ABB has signed a definitive agreement to divest its Mechanical Power Transmission division (Dodge) to RBC Bearings Incorporated for $2.9 billion in cash.
The transaction will create a leading manufacturer of highly engineered, performance-critical bearings and motion control components serving the aerospace, defence and industrial markets.
For more than 140 years, the Dodge business has been a leader in the design, production, and marketing of mounted bearings, enclosed gearing and power transmission components. It offers one of the broadest portfolios of mechanical power transmission products in the market, selling to industries including surface mining. It has roughly 1,500 employees worldwide and achieved revenues of approximately $600 million for the last 12 months ending June 30, 2021.

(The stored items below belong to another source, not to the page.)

-- ==== Sys2Proof/Machine/Asm.lean ====
section
/-! DEFINITION. The spec's textual form of command sequences (30_encoding.md R121 to R124): payload specifiers, pseudo-commands and their expansions, the port values a line stands for, and a reader of the text. -/

namespace Sys2Proof.Machine

/-- Payload specifiers (R122). -/
inductive PayloadSpec where
  | zero
  | fill (hhll : Half)
  | ramp (n : Byte)
  | bytes (vs : List Byte)
  deriving DecidableEq, Repr

/-- The lines of a program (R121), pseudo-commands included (R123). -/
inductive AsmCommand where
  | pkt (header : List Byte) (payload : PayloadSpec)
  | flush
  | rd8 (addr : Nat)
  | rd16 (addr : Nat)
  | diagrd (idx : BitVec 3)
  | fatal (cause : BitVec 2)
  | discard
  | row (r : Byte) (payload : PayloadSpec)
  | frame
  deriving DecidableEq, Repr

/-- R122: the payload bytes, `pb(k,0), pb(k,1)` for k = 0 .. COLS-1. -/
def PayloadSpec.expand (c : Config) : PayloadSpec → List Byte
  | .zero => List.replicate (2 * c.cols) 0#8
  | .fill hhll => (List.range c.cols).flatMap fun _ => [hhll.extractLsb' 8 8, hhll.extractLsb' 0 8]
  | .ramp n => (List.range c.cols).flatMap fun k => [n, BitVec.ofNat 8 k]
  | .bytes vs => vs

/-- A packet with these first two bytes, other header bytes 0x00 (R123). -/
def plainPacket (c : Config) (b0 b1 : Byte) (payload : PayloadSpec) : List Byte :=
  b0 :: b1 :: List.replicate (c.hdrLen - 2) 0#8 ++ payload.expand c

/-- R123: `ROW r : payload` has status 0 under both readings of NIBBLE_POS. -/
def rowPacket (c : Config) (r : Byte) (payload : PayloadSpec) : List Byte := plainPacket c 0#8 r payload

/-- R123: `DISCARD` carries the discard value in both nibbles of byte 0. -/
def discardPacket (c : Config) : List Byte :=
  plainPacket c (BitVec.ofNat 4 c.discardValue ++ BitVec.ofNat 4 c.discardValue) 0#8 .zero

/-- R123, R124: the port values of one line. The text names no reader: `agent` is the one that issues RD8 and RD16
(log entry 22). -/
def AsmCommand.expand (c : Config) (agent : Nat) : AsmCommand → List Command
  | .pkt header payload => [.pkt (header ++ payload.expand c)]
  | .flush => [.flush]
  | .rd8 addr => [.rd agent addr false]
  | .rd16 addr => [.rd agent addr true]
  | .diagrd idx => [.diag idx]
  | .fatal cause => [.fatal cause]
  | .discard => [.pkt (discardPacket c)]
  | .row r payload => [.pkt (rowPacket c r payload)]
  | .frame =>
    ((List.range c.rows).map fun r => .pkt (rowPacket c (BitVec.ofNat 8 r) (.ramp (BitVec.ofNat 8 r)))) ++ [.flush]

/-- R121: "The commands are executed in text order." -/
def assemble (c : Config) (agent : Nat) (program : List AsmCommand) : List Command :=
  program.flatMap (AsmCommand.expand c agent)

/-! ### Reading the text (R121) -/

/-- Words, numbers and marks of a line. -/
inductive Tok where
  | word (w : List Char)
  | num (n : Nat)
  | comma
  | colon
  | open'
  | close'
  deriving DecidableEq, Repr

/-- A decimal digit's value. -/
def decDigit (ch : Char) : Option Nat :=
  if 48 ≤ ch.toNat && decide (ch.toNat ≤ 57) then some (ch.toNat - 48) else none

/-- A hex digit's value, in either case of letter. -/
def hexDigit (ch : Char) : Option Nat :=
  if 97 ≤ ch.toNat && decide (ch.toNat ≤ 102) then some (ch.toNat - 87)
  else if 65 ≤ ch.toNat && decide (ch.toNat ≤ 70) then some (ch.toNat - 55)
  else decDigit ch

/-- The value of a run of digits in a base. -/
def digitsValue (digit : Char → Option Nat) (base : Nat) : Nat → List Char → Option Nat
  | acc, [] => some acc
  | acc, ch :: cs =>
    match digit ch with
    | some d => digitsValue digit base (base * acc + d) cs
    | none => none

/-- A run of letters and digits: a number when it begins with a digit, a word otherwise. -/
def runTok : List Char → Option Tok
  | '0' :: 'x' :: d :: ds => (digitsValue hexDigit 16 0 (d :: ds)).map .num
  | ch :: cs =>
    match decDigit ch with
    | some _ => (digitsValue decDigit 10 0 (ch :: cs)).map .num
    | none => some (.word (ch :: cs))
  | [] => none

/-- The tokens so far, with the run in `acc` (kept in reverse) put in front of `rest`. -/
def closeRun (acc : List Char) (rest : Option (List Tok)) : Option (List Tok) :=
  match acc with
  | [] => rest
  | ch :: cs =>
    match runTok (ch :: cs).reverse, rest with
    | some t, some ts => some (t :: ts)
    | _, _ => none

/-- The tokens of one line. A comment runs from ';' to the end. -/
def lexLine (acc : List Char) : List Char → Option (List Tok)
  | [] => closeRun acc (some [])
  | ch :: cs =>
    if ch = ';' then closeRun acc (some [])
    else if ch = ' ' then closeRun acc (lexLine [] cs)
    else if ch = '\t' then closeRun acc (lexLine [] cs)
    else if ch = ',' then closeRun acc ((lexLine [] cs).map (Tok.comma :: ·))
    else if ch = ':' then closeRun acc ((lexLine [] cs).map (Tok.colon :: ·))
    else if ch = '[' then closeRun acc ((lexLine [] cs).map (Tok.open' :: ·))
    else if ch = ']' then closeRun acc ((lexLine [] cs).map (Tok.close' :: ·))
    else if ch.isAlphanum then lexLine (ch :: acc) cs
    else none

/-- `byte := number in 0..255` -/
def byteOf (n : Nat) : Option Byte := if n < 256 then some (BitVec.ofNat 8 n) else none

/-- `byte , byte , … , byte`, and what follows. -/
def parseBytes : List Tok → Option (List Byte × List Tok)
  | .num n :: .comma :: ts =>
    match byteOf n, parseBytes ts with
    | some b, some (bs, rest) => some (b :: bs, rest)
    | _, _ => none
  | .num n :: ts => (byteOf n).map fun b => ([b], ts)
  | _ => none

/-- A payload specifier to the end of the line (R122): `BYTES` has exactly ROW_BYTES values. DESIGN CHOICE (log entry
22): the value of `FILL`, which the spec writes 0xHHLL, may be any number of R121 below 65536. -/
def parsePayload (c : Config) : List Tok → Option PayloadSpec
  | [.word w] => if w = "ZERO".toList then some .zero else none
  | [.word w, .num n] =>
    if w = "FILL".toList then (if n < 65536 then some (.fill (BitVec.ofNat 16 n)) else none)
    else if w = "RAMP".toList then (byteOf n).map .ramp
    else none
  | .word w :: .open' :: ts =>
    match parseBytes ts with
    | some (vs, [.close']) => if w = "BYTES".toList ∧ vs.length = c.rowBytes then some (.bytes vs) else none
    | _ => none
  | _ => none

/-- `PKT` and its exactly HDR_LEN header bytes. -/
def parsePkt (c : Config) (ts : List Tok) : Option AsmCommand :=
  match parseBytes ts with
  | some (header, .colon :: rest) =>
    if header.length = c.hdrLen then (parsePayload c rest).map (.pkt header) else none
  | _ => none

/-- One command of R121 or R123. -/
def parseCommand (c : Config) : List Tok → Option AsmCommand
  | [.word w] =>
    if w = "FLUSH".toList then some .flush
    else if w = "DISCARD".toList then some .discard
    else if w = "FRAME".toList then some .frame
    else none
  | [.word w, .num n] =>
    if w = "RD8".toList then some (.rd8 n)
    else if w = "RD16".toList then some (.rd16 n)
    else if w = "DIAGRD".toList then (if n < 8 then some (.diagrd (BitVec.ofNat 3 n)) else none)
    else if w = "FATAL".toList then (if n < 4 then some (.fatal (BitVec.ofNat 2 n)) else none)
    else none
  | .word w :: .num n :: .colon :: ts =>
    if w = "ROW".toList then
      match byteOf n, parsePayload c ts with
      | some r, some pl => some (.row r pl)
      | _, _ => none
    else none
  | .word w :: ts => if w = "PKT".toList then parsePkt c ts else none
  | _ => none

/-- The lines of a text. -/
def splitLines (acc : List Char) : List Char → List (List Char)
  | [] => [acc.reverse]
  | ch :: cs => if ch = '\n' then acc.reverse :: splitLines [] cs else splitLines (ch :: acc) cs

/-- The commands of some lines; a line with no token is empty or a comment. -/
def parseLines (c : Config) : List (List Char) → Option (List AsmCommand)
  | [] => some []
  | l :: ls =>
    match lexLine [] l, parseLines c ls with
    | some [], some cs => some cs
    | some ts, some cs => (parseCommand c ts).map (· :: cs)
    | _, _ => none

/-- A program's text (R121); none where the text does not follow the grammar. -/
def parseProgram (c : Config) (text : String) : Option (List AsmCommand) := parseLines c (splitLines [] text.toList)

end Sys2Proof.Machine
end

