-- ==== Sys2Proof/Certificates/Slice0/Obligations.lean ====
section
/-! DEFINITION. The statements for the provers: the numbered rules of the spec, and the encoding, frame and invariant statements derived from them. -/

set_option autoImplicit false

open Sys2Proof Sys2Proof.Machine

/-! ### Encoding -/

/-- A few words of the spec's own vectors (V1.6, V1.11, V1.13, V1.2 under HIGH, V4.3): the table's header words and
the port values decode to the instructions they stand for. Reference values; sanity. -/
def Obligations.TableWordsDecode : Prop :=
  decodeTableWord 16 0xF33B = some (.pktDiscard ⟨0xF#4, 0x3#4, 0x3B#8, [0, 0], List.replicate 160 0⟩) ∧
    decodeTableWord 16 0x003B = some (.pktLast ⟨0#4, 0#4, 0x3B#8, [0, 0], List.replicate 160 0⟩) ∧
    decodeTableWord 16 0x00C8 = some (.pktOor ⟨0#4, 0#4, 0xC8#8, [0, 0], List.replicate 160 0⟩) ∧
    decodeTableWord 16 0x0F05 = some (.pktRow ⟨0#4, 0xF#4, 0x05#8, [0, 0], List.replicate 160 0⟩) ∧
    decode .reference .flush = .ok .flush ∧
    decode .reference (.rd 0 480 false) = .ok (.rd8 0 480) ∧
    decode .reference (.rd 0 480 true) = .ok (.rd16 0 480) ∧
    decode .reference (.diag 7#3) = .ok (.diagrd 7#3) ∧
    decode .reference (.fatal 1#2) = .ok (.fatal 1#2)

/-- Decoding the encoding of a well-formed instruction gives it back, with every operand at every value, for every
well-formed configuration. -/
def Obligations.DecodeOfEncode : Prop :=
  ∀ (c : Config) (i : Instr), c.wf → i.wf c = true → decode c (encode c i) = .ok i

/-- Whatever the decoder gives is well-formed and encodes back to the port values it came from. -/
def Obligations.DecodedEncodesBack : Prop :=
  ∀ (c : Config) (cmd : Command) (i : Instr), c.wf → decode c cmd = .ok i → i.wf c = true ∧ encode c i = cmd

/-- R108: every sequence of P bytes is a packet of exactly one class, and decodes to that class's instruction with the
status field, row index and payload of R102, R104 and R105. -/
def Obligations.PacketDecodingIsTotal : Prop :=
  ∀ (c : Config) (bytes : List Byte), c.wf → bytes.length = c.p →
    ∃ p, decode c (.pkt bytes) = .ok (Instr.ofClass p (pktClass c bytes)) ∧
      p.status = statusField c (pktByte bytes 0) ∧ p.row = pktByte bytes 1 ∧ p.payload = bytes.drop c.hdrLen ∧
      p.payload.length = c.rowBytes

/-- R107: the class of a packet of P bytes, condition by condition. -/
def Obligations.PacketClassesByCondition : Prop :=
  ∀ (c : Config) (bytes : List Byte), c.wf → bytes.length = c.p →
    (pktClass c bytes = .discard ↔ (statusField c (pktByte bytes 0)).toNat = c.discardValue) ∧
    (pktClass c bytes = .oor ↔
      (statusField c (pktByte bytes 0)).toNat ≠ c.discardValue ∧ c.rows ≤ (pktByte bytes 1).toNat) ∧
    (pktClass c bytes = .last ↔
      (statusField c (pktByte bytes 0)).toNat ≠ c.discardValue ∧ (pktByte bytes 1).toNat + 1 = c.rows) ∧
    (pktClass c bytes = .row ↔
      (statusField c (pktByte bytes 0)).toNat ≠ c.discardValue ∧ (pktByte bytes 1).toNat + 1 < c.rows)

/-- The match and mask pairs of opcode_table.json over the header word of R106, for 60 rows and discard value 0xF, at
either nibble position: PKT.DISCARD's pair is its class; PKT.LAST's is its class once DISCARD is excluded. -/
def Obligations.TableMasksMatchClasses : Prop :=
  ∀ (c : Config) (bytes : List Byte) (t : TableRow), c.wf → c.rows = 60 → c.discardValue = 15 →
    bytes.length = c.p → t ∈ tableRows c.nibblePos →
    (t.cls = .discard → (t.hits (headerWord bytes) = true ↔ pktClass c bytes = .discard)) ∧
    (t.cls = .last → pktClass c bytes ≠ .discard →
      (t.hits (headerWord bytes) = true ↔ pktClass c bytes = .last))

/-- R102: where the status field stands, bit by bit, at either nibble position. -/
def Obligations.StatusFieldBits : Prop :=
  ∀ (c : Config) (b : Byte) (i : Nat), i < 4 →
    (statusField c b).getLsbD i = b.getLsbD (i + match c.nibblePos with | .high => 4 | .low => 0)

/-- R103, R135: the four other bits of byte 0 and the header bytes from byte 2 on change nothing at all, and neither do
the row byte and the payload of a discard packet. -/
def Obligations.IgnoredBytesChangeNothing : Prop :=
  ∀ (s : State) (p q : Packet), p.lengthOk s.cfg = true → q.lengthOk s.cfg = true →
    p.status = q.status → (p.status.toNat = s.cfg.discardValue ∨ p.row = q.row ∧ p.payload = q.payload) →
    exec (Instr.ofClass p (p.cls s.cfg)) s = exec (Instr.ofClass q (q.cls s.cfg)) s

/-- R123: DISCARD is a discard packet at both nibble positions; ROW r, with any payload of ROW_BYTES bytes, has the
class of its row index, where the discard value is not 0. That the packets have HDR_LEN header bytes where HDR_LEN is
not 4, and so P bytes, is the model's choice (log entry 22). -/
def Obligations.PseudoPacketsHaveTheirClass : Prop :=
  ∀ (c : Config), c.wf →
    (discardPacket c).length = c.p ∧ pktClass c (discardPacket c) = .discard ∧
    (c.discardValue ≠ 0 → ∀ (r : Byte) (pl : PayloadSpec), (∀ vs, pl = .bytes vs → vs.length = c.rowBytes) →
      (rowPacket c r pl).length = c.p ∧
      (pktClass c (rowPacket c r pl) = .oor ↔ c.rows ≤ r.toNat) ∧
      (pktClass c (rowPacket c r pl) = .last ↔ r.toNat + 1 = c.rows) ∧
      (pktClass c (rowPacket c r pl) = .row ↔ r.toNat + 1 < c.rows))

/-! ### Addresses -/

/-- R71, R163: where a sample byte and a row lie, and that an in-range row lies inside FB; row r of the reference
geometry starts at byte 160 r. -/
def Obligations.RowsLieInsideFrameBuffer : Prop :=
  (∀ (c : Config) (r k b : Nat), c.wf → r < c.rows → k < c.cols → b < 2 →
    fbAddr c r k b = (r * c.cols + k) * 2 + b ∧ rowBase c r = r * c.cols * 2 ∧ fbAddr c r k 0 = rowBase c r + 2 * k ∧
      rowBase c r ≤ fbAddr c r k b ∧ fbAddr c r k b < rowBase c r + c.rowBytes ∧
      rowBase c r + c.rowBytes ≤ c.fbSize) ∧
    ∀ r, rowBase .reference r = 160 * r

/-! ### The PKT instructions -/

/-- R170: PKT.DISCARD, whole: with FATAL = 0 it completes in this state. -/
def Obligations.PktDiscardCompletes : Prop :=
  ∀ (p : Packet) (s : State), (Instr.pktDiscard p).wf s.cfg = true → s.fatal = false →
    exec (.pktDiscard p) s = .next
      { s with
        diag := if s.cfg.hasDiag then
            { s.diag with pktCnt := s.diag.pktCnt + 1, discardCnt := s.diag.discardCnt + 1 } else s.diag
        rsp := ⟨false, 0, false, false, false⟩
        hist := s.hist ++ [.resp ⟨false, 0, false, false, false⟩] }

/-- R173: PKT.OOR, whole. -/
def Obligations.PktOorCompletes : Prop :=
  ∀ (p : Packet) (s : State), (Instr.pktOor p).wf s.cfg = true → s.fatal = false →
    exec (.pktOor p) s = .next
      { s with
        diag := if s.cfg.hasDiag then
            { s.diag with pktCnt := s.diag.pktCnt + 1, oorCnt := s.diag.oorCnt + 1 } else s.diag
        rsp := ⟨true, p.row, false, false, false⟩
        hist := s.hist ++ [.resp ⟨true, p.row, false, false, false⟩] }

/-- R171 with R164, R165 and R78: PKT.ROW completes; the row's bytes are the payload's, every other byte is as before,
SEEN gains exactly the written values, and the rest of the state is as stated. -/
def Obligations.PktRowCompletes : Prop :=
  ∀ (p : Packet) (s : State), s.cfg.wf → (Instr.pktRow p).wf s.cfg = true → s.fatal = false →
    ∃ t, exec (.pktRow p) s = .next t ∧
      (∀ i, i < s.cfg.rowBytes → t.fbAt (rowBase s.cfg p.row.toNat + i) = p.payload.getD i 0) ∧
      (∀ a, a < rowBase s.cfg p.row.toNat ∨ rowBase s.cfg p.row.toNat + s.cfg.rowBytes ≤ a → t.fbAt a = s.fbAt a) ∧
      (∀ a v, v ∈ t.seenAt a ↔ v ∈ s.seenAt a ∨
        rowBase s.cfg p.row.toNat ≤ a ∧ a < rowBase s.cfg p.row.toNat + s.cfg.rowBytes ∧ v = t.fbAt a) ∧
      t = { s with
        fb := t.fb
        stale := t.stale
        diag := if s.cfg.hasDiag then
            { s.diag with pktCnt := s.diag.pktCnt + 1, rowWrCnt := s.diag.rowWrCnt + 1,
                          rowsSeen := s.diag.rowsSeen.set p.row.toNat true } else s.diag
        rsp := ⟨true, p.row, true, false, false⟩
        hist := s.hist ++ [.resp ⟨true, p.row, true, false, false⟩] }

/-- R172 with R164, R165 and R78: PKT.LAST completes; the last row is written, `done` reported, `all_rows` taken from
ROWS_SEEN before it is cleared, the frame counted. -/
def Obligations.PktLastCompletes : Prop :=
  ∀ (p : Packet) (s : State), s.cfg.wf → (Instr.pktLast p).wf s.cfg = true → s.fatal = false →
    ∃ t, exec (.pktLast p) s = .next t ∧ p.row.toNat = s.cfg.rows - 1 ∧
      (∀ i, i < s.cfg.rowBytes → t.fbAt (rowBase s.cfg (s.cfg.rows - 1) + i) = p.payload.getD i 0) ∧
      (∀ a, a < rowBase s.cfg (s.cfg.rows - 1) ∨ rowBase s.cfg (s.cfg.rows - 1) + s.cfg.rowBytes ≤ a →
        t.fbAt a = s.fbAt a) ∧
      (∀ a v, v ∈ t.seenAt a ↔ v ∈ s.seenAt a ∨
        rowBase s.cfg (s.cfg.rows - 1) ≤ a ∧ a < rowBase s.cfg (s.cfg.rows - 1) + s.cfg.rowBytes ∧ v = t.fbAt a) ∧
      t = { s with
        fb := t.fb
        stale := t.stale
        diag := if s.cfg.hasDiag then
            { s.diag with
              pktCnt := s.diag.pktCnt + 1, rowWrCnt := s.diag.rowWrCnt + 1, frameCnt := s.diag.frameCnt + 1
              incompleteCnt := if s.diag.allSeenWith (s.cfg.rows - 1) then s.diag.incompleteCnt
                else s.diag.incompleteCnt + 1
              rowsSeen := List.replicate s.cfg.rows false } else s.diag
        rsp := ⟨true, p.row, true, true, s.cfg.hasDiag && s.diag.allSeenWith (s.cfg.rows - 1)⟩
        hist := s.hist ++ [.resp ⟨true, p.row, true, true, s.cfg.hasDiag && s.diag.allSeenWith (s.cfg.rows - 1)⟩] }

/-- R160: a packet command is the packet step of the spec's pseudocode, for every byte sequence and every state. That
its refusal is a next state with the mark set is the model's reading (log entry 6). -/
def Obligations.PacketCommandIsStepPkt : Prop :=
  ∀ (s : State) (bytes : List Byte), s.cfg.wf → runCommand (.pkt bytes) s = stepPkt bytes s

/-- R166, R167, R169: every field of the response. `kind`, `row`, `wrote` and `done` are decided by the packet alone,
whatever the state; `all_rows` by HAS_DIAG and ROWS_SEEN at a packet with `done`. -/
def Obligations.CompletionIsPositional : Prop :=
  ∀ (s t : State) (bytes : List Byte), s.cfg.wf → bytes.length = s.cfg.p → runCommand (.pkt bytes) s = .next t →
    (t.rsp.done = true ↔
      (statusField s.cfg (pktByte bytes 0)).toNat ≠ s.cfg.discardValue ∧ (pktByte bytes 1).toNat = s.cfg.rows - 1) ∧
    (t.rsp.kind = true ↔ (statusField s.cfg (pktByte bytes 0)).toNat ≠ s.cfg.discardValue) ∧
    (t.rsp.wrote = true ↔
      (statusField s.cfg (pktByte bytes 0)).toNat ≠ s.cfg.discardValue ∧ (pktByte bytes 1).toNat < s.cfg.rows) ∧
    t.rsp.row = (if (statusField s.cfg (pktByte bytes 0)).toNat = s.cfg.discardValue then 0 else pktByte bytes 1) ∧
    t.rsp.allRows = (t.rsp.done && s.cfg.hasDiag && s.diag.allSeenWith (s.cfg.rows - 1))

It produces at six manufacturing sites – five in the US and one in China – and its headquarters is located in Greenville, South Carolina.
“We are delighted that Dodge has found an excellent new home with RBC Bearings, where it can continue its exciting growth story,” ABB CEO, Björn Rosengren, said. “This transaction further strengthens ABB’s balance sheet. In line with our capital allocation priorities, we plan to first use the proceeds from the transaction to fund organic growth, pay a rising sustainable dividend per share and make value-creating acquisitions. Furthermore, we will give an update on our plans for the Turbocharging exit and possible listing of our E-Mobility division in due course.”
RBC Bearings Chairman, President and Chief Executive Officer, Dr Michael J Hartnett, said: “The combination will enhance RBC Bearings’ capabilities, footprint, and customer access while increasing our exposure to Dodge’s attractive end markets. Our businesses are highly complementary, with Dodge bringing new offerings, new end markets, and more scale to the combined organisation. The combined company will have an attractive position in the aerospace, defence and industrial markets with a diversified client base and expansive geographic footprint.”
The transaction is expected to be completed by the end of the year 2021, subject to customary closing conditions, including regulatory review.